* _INSTRUCTIONS TO FOLLOW_:
Lines below starting with the line with "theorem keeps_lowCredit (s" and going on through the line with "keeps_of (keeps_evaluate _)" must be output exactly; the rest of the records must be left out.

Dataset entries:
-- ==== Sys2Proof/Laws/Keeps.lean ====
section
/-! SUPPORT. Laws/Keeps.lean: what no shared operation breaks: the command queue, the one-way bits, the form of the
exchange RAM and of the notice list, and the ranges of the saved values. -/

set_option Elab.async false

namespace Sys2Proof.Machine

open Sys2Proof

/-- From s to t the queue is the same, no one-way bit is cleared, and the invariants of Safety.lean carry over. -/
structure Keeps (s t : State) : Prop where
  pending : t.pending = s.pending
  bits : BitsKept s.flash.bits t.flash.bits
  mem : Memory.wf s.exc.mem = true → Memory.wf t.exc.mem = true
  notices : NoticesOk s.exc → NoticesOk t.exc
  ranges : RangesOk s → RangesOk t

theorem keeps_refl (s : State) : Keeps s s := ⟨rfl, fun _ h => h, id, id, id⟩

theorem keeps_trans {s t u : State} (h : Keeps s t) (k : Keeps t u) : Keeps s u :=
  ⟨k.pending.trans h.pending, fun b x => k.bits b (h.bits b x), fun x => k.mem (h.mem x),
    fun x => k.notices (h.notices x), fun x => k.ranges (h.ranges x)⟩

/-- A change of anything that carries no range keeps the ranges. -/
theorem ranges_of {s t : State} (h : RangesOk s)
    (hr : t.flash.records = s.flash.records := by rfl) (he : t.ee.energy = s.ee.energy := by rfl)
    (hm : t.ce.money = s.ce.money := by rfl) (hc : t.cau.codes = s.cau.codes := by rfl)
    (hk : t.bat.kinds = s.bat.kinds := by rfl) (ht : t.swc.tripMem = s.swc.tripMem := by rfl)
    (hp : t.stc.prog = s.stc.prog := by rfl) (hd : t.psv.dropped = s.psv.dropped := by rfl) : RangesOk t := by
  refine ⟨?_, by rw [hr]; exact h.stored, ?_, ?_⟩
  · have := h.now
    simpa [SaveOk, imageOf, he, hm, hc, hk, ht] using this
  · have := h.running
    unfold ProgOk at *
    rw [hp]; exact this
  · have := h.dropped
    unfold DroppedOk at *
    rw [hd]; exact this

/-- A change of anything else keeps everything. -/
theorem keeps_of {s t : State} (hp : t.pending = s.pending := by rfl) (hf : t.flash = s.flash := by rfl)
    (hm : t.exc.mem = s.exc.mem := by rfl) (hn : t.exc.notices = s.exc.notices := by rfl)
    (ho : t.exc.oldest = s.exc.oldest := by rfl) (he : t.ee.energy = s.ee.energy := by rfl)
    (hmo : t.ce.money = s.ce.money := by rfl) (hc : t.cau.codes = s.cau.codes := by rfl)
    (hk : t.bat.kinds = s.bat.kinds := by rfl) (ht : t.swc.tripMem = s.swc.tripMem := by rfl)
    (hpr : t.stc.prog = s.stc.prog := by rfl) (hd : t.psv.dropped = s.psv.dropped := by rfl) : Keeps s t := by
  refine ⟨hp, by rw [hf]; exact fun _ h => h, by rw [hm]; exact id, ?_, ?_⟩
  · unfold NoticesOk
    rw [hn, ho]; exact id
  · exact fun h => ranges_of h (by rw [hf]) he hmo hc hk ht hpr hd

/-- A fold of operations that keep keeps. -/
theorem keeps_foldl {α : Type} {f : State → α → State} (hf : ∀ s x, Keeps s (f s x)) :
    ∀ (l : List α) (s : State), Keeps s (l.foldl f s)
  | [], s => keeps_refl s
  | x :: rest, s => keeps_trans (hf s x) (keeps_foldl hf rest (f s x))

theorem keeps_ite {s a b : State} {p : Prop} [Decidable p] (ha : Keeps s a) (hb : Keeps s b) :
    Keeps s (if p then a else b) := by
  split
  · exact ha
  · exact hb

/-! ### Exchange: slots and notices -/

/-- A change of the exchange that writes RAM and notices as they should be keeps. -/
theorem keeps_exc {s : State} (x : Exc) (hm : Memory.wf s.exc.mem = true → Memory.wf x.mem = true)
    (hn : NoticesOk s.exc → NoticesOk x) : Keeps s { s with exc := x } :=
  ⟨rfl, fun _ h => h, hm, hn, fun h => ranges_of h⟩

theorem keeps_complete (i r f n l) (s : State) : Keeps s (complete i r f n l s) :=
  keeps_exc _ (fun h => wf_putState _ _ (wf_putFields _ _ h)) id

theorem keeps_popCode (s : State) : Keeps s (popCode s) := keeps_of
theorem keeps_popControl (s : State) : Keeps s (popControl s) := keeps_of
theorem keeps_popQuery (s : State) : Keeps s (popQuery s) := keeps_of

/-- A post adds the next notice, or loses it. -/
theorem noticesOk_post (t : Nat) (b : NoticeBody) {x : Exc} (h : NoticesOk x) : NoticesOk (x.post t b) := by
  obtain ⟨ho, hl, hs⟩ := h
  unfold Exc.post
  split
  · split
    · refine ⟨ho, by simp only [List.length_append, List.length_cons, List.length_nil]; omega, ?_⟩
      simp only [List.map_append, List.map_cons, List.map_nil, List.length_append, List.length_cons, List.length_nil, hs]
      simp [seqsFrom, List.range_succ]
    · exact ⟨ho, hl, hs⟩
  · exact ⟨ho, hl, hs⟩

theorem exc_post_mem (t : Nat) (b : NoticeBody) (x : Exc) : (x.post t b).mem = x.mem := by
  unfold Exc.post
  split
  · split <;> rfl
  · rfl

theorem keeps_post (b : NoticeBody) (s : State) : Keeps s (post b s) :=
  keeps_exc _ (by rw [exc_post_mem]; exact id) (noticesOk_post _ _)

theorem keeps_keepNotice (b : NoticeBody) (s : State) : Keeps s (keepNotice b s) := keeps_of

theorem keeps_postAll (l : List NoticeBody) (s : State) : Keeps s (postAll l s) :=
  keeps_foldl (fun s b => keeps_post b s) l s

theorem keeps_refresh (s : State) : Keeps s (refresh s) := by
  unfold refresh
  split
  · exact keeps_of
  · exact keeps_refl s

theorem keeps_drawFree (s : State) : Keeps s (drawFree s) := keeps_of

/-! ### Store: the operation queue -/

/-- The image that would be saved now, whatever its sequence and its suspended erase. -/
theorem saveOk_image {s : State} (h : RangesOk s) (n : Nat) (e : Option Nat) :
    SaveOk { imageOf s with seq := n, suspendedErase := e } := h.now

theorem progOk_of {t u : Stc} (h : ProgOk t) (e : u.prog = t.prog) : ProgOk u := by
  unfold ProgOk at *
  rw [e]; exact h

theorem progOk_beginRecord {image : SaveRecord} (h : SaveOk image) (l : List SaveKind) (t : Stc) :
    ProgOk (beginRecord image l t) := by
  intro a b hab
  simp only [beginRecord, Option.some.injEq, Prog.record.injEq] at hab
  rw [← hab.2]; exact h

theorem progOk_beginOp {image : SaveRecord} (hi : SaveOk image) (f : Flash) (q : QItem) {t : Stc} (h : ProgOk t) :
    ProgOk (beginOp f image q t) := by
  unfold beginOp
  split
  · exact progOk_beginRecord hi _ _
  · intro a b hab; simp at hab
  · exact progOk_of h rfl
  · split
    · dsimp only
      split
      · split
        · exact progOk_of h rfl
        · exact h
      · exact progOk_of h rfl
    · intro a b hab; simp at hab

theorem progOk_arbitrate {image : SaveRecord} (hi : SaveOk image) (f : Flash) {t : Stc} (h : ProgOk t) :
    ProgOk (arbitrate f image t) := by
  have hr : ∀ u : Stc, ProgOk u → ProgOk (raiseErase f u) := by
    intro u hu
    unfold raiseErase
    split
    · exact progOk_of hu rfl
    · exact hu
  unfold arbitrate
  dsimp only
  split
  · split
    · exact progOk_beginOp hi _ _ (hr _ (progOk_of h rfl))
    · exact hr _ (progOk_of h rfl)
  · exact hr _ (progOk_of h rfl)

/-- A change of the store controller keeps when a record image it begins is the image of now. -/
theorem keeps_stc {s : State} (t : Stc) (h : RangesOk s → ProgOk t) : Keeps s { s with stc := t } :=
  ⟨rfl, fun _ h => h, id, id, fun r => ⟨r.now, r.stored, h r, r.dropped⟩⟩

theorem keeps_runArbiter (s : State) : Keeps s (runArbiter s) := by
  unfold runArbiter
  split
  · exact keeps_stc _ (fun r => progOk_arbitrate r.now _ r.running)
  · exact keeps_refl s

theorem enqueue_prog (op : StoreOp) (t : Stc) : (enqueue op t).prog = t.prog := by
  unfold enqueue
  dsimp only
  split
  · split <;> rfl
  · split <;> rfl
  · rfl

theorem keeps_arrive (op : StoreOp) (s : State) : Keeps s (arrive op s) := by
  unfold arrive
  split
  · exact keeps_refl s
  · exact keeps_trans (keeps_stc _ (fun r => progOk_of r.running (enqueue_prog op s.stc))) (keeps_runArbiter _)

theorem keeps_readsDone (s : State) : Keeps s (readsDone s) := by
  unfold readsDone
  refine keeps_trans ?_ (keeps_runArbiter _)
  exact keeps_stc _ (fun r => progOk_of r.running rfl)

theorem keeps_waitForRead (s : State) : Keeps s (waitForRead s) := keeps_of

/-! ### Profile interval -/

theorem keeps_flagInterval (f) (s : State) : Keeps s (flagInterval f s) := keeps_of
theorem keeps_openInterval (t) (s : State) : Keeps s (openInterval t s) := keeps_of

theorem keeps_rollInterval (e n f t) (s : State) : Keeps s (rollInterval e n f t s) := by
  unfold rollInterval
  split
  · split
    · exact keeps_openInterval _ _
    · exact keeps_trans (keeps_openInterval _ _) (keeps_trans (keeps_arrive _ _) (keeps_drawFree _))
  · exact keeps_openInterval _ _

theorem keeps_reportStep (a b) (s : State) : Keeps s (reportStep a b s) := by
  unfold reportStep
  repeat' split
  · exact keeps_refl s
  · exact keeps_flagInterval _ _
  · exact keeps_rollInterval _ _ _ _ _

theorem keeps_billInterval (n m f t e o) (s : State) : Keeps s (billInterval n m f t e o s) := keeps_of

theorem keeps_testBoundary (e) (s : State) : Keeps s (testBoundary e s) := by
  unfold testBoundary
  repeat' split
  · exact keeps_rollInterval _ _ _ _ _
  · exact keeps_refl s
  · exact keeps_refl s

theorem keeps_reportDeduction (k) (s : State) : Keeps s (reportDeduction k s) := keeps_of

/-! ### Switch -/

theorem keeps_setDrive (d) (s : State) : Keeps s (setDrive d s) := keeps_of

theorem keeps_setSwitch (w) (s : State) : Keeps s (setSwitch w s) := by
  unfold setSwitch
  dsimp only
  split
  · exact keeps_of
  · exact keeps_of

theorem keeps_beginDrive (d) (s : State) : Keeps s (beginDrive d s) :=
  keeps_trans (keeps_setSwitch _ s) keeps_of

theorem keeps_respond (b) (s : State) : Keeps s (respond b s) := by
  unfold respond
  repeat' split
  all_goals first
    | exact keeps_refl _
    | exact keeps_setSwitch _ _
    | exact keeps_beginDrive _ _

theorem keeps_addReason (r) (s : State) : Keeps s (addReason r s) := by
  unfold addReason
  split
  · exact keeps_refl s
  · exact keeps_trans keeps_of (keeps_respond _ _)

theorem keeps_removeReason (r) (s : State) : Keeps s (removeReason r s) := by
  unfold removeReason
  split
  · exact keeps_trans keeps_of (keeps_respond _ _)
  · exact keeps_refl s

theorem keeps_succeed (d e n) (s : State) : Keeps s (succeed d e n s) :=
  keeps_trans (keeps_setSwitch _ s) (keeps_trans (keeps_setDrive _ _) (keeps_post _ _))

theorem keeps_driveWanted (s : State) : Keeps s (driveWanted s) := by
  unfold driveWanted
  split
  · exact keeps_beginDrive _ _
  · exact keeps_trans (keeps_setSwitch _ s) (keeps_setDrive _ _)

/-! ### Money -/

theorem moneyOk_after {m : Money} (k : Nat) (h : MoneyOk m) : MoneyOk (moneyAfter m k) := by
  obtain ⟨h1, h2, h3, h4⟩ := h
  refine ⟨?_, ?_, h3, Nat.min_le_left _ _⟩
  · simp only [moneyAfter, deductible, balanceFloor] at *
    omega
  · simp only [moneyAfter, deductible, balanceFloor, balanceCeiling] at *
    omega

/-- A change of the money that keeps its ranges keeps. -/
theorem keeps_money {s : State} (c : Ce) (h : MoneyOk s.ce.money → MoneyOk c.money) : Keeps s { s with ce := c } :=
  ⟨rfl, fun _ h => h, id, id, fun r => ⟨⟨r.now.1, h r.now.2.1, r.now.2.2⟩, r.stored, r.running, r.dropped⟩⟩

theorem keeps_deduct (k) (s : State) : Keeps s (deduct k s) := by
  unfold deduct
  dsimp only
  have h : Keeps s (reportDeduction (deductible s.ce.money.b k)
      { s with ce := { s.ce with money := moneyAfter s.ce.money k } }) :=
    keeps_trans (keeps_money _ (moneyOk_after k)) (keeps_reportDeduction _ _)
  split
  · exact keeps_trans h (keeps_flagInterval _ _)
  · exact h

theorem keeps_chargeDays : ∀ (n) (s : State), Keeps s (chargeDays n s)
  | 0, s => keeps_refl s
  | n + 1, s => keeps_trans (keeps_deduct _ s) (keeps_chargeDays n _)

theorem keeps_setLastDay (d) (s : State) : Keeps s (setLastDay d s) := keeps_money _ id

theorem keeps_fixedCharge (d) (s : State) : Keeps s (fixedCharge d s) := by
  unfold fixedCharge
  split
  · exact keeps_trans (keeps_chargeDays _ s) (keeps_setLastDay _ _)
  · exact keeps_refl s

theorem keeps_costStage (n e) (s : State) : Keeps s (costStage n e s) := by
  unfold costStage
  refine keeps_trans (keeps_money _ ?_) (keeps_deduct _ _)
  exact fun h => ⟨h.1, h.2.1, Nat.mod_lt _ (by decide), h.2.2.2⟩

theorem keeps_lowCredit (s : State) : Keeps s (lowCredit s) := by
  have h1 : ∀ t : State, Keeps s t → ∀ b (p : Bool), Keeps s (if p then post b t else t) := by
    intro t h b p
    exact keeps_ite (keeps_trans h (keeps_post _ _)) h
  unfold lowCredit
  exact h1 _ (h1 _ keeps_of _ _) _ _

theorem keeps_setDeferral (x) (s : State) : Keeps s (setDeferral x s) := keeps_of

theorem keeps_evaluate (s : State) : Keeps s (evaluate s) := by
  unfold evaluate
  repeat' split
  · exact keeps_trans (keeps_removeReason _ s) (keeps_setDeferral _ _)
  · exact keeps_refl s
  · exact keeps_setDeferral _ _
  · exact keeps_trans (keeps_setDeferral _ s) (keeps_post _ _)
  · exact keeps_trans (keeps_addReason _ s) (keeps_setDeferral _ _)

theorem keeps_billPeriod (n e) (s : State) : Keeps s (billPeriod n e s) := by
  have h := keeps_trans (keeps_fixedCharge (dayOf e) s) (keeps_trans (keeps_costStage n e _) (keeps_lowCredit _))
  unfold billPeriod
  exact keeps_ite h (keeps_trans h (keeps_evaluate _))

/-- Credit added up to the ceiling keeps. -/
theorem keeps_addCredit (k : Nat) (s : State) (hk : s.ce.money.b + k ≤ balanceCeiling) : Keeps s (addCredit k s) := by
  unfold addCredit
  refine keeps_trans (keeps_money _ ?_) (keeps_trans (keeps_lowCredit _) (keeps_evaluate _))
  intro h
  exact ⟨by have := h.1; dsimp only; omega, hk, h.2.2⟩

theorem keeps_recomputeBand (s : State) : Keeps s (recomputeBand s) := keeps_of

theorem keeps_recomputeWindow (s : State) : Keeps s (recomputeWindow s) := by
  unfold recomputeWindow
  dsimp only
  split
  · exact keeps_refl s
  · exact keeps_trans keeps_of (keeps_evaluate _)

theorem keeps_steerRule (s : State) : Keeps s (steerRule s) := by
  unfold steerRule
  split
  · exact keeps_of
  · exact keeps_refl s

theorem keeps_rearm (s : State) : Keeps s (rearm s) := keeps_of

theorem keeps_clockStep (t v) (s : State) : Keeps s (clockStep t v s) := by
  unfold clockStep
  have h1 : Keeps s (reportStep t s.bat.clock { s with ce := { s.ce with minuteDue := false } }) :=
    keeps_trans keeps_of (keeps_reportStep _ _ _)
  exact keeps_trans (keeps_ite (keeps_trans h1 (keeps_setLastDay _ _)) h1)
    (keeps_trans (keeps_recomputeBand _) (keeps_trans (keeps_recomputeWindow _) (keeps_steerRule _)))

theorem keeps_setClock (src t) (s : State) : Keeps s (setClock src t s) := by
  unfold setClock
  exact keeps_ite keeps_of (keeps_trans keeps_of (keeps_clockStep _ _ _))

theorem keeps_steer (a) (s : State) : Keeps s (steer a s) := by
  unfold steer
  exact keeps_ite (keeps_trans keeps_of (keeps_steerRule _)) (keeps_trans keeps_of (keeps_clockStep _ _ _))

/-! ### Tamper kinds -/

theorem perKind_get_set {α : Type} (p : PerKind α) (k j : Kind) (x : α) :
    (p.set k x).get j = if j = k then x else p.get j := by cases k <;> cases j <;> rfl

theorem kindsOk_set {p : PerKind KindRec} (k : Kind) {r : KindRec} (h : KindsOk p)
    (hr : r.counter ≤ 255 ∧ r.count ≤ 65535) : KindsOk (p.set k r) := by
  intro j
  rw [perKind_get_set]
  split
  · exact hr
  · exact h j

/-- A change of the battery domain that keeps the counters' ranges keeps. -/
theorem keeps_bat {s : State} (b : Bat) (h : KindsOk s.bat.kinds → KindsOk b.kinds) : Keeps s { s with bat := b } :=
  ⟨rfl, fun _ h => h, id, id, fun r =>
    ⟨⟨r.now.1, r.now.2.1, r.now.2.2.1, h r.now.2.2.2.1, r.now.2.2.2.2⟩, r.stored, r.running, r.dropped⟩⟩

* _ANSWER TO THIS TASK_:
theorem keeps_lowCredit (s : State) : Keeps s (lowCredit s) := by
  have h1 : ∀ t : State, Keeps s t → ∀ b (p : Bool), Keeps s (if p then post b t else t) := by
    intro t h b p
    exact keeps_ite (keeps_trans h (keeps_post _ _)) h
  unfold lowCredit
  exact h1 _ (h1 _ keeps_of _ _) _ _

theorem keeps_setDeferral (x) (s : State) : Keeps s (setDeferral x s) := keeps_of

theorem keeps_evaluate (s : State) : Keeps s (evaluate s) := by
  unfold evaluate
  repeat' split
  · exact keeps_trans (keeps_removeReason _ s) (keeps_setDeferral _ _)
  · exact keeps_refl s
  · exact keeps_setDeferral _ _
  · exact keeps_trans (keeps_setDeferral _ s) (keeps_post _ _)
  · exact keeps_trans (keeps_addReason _ s) (keeps_setDeferral _ _)

theorem keeps_billPeriod (n e) (s : State) : Keeps s (billPeriod n e s) := by
  have h := keeps_trans (keeps_fixedCharge (dayOf e) s) (keeps_trans (keeps_costStage n e _) (keeps_lowCredit _))
  unfold billPeriod
  exact keeps_ite h (keeps_trans h (keeps_evaluate _))

/-- Credit added up to the ceiling keeps. -/
theorem keeps_addCredit (k : Nat) (s : State) (hk : s.ce.money.b + k ≤ balanceCeiling) : Keeps s (addCredit k s) := by
  unfold addCredit
  refine keeps_trans (keeps_money _ ?_) (keeps_trans (keeps_lowCredit _) (keeps_evaluate _))
  intro h
  exact ⟨by have := h.1; dsimp only; omega, hk, h.2.2⟩

theorem keeps_recomputeBand (s : State) : Keeps s (recomputeBand s) := keeps_of

theorem keeps_recomputeWindow (s : State) : Keeps s (recomputeWindow s) := by
  unfold recomputeWindow
  dsimp only
  split
  · exact keeps_refl s
  · exact keeps_trans keeps_of (keeps_evaluate _)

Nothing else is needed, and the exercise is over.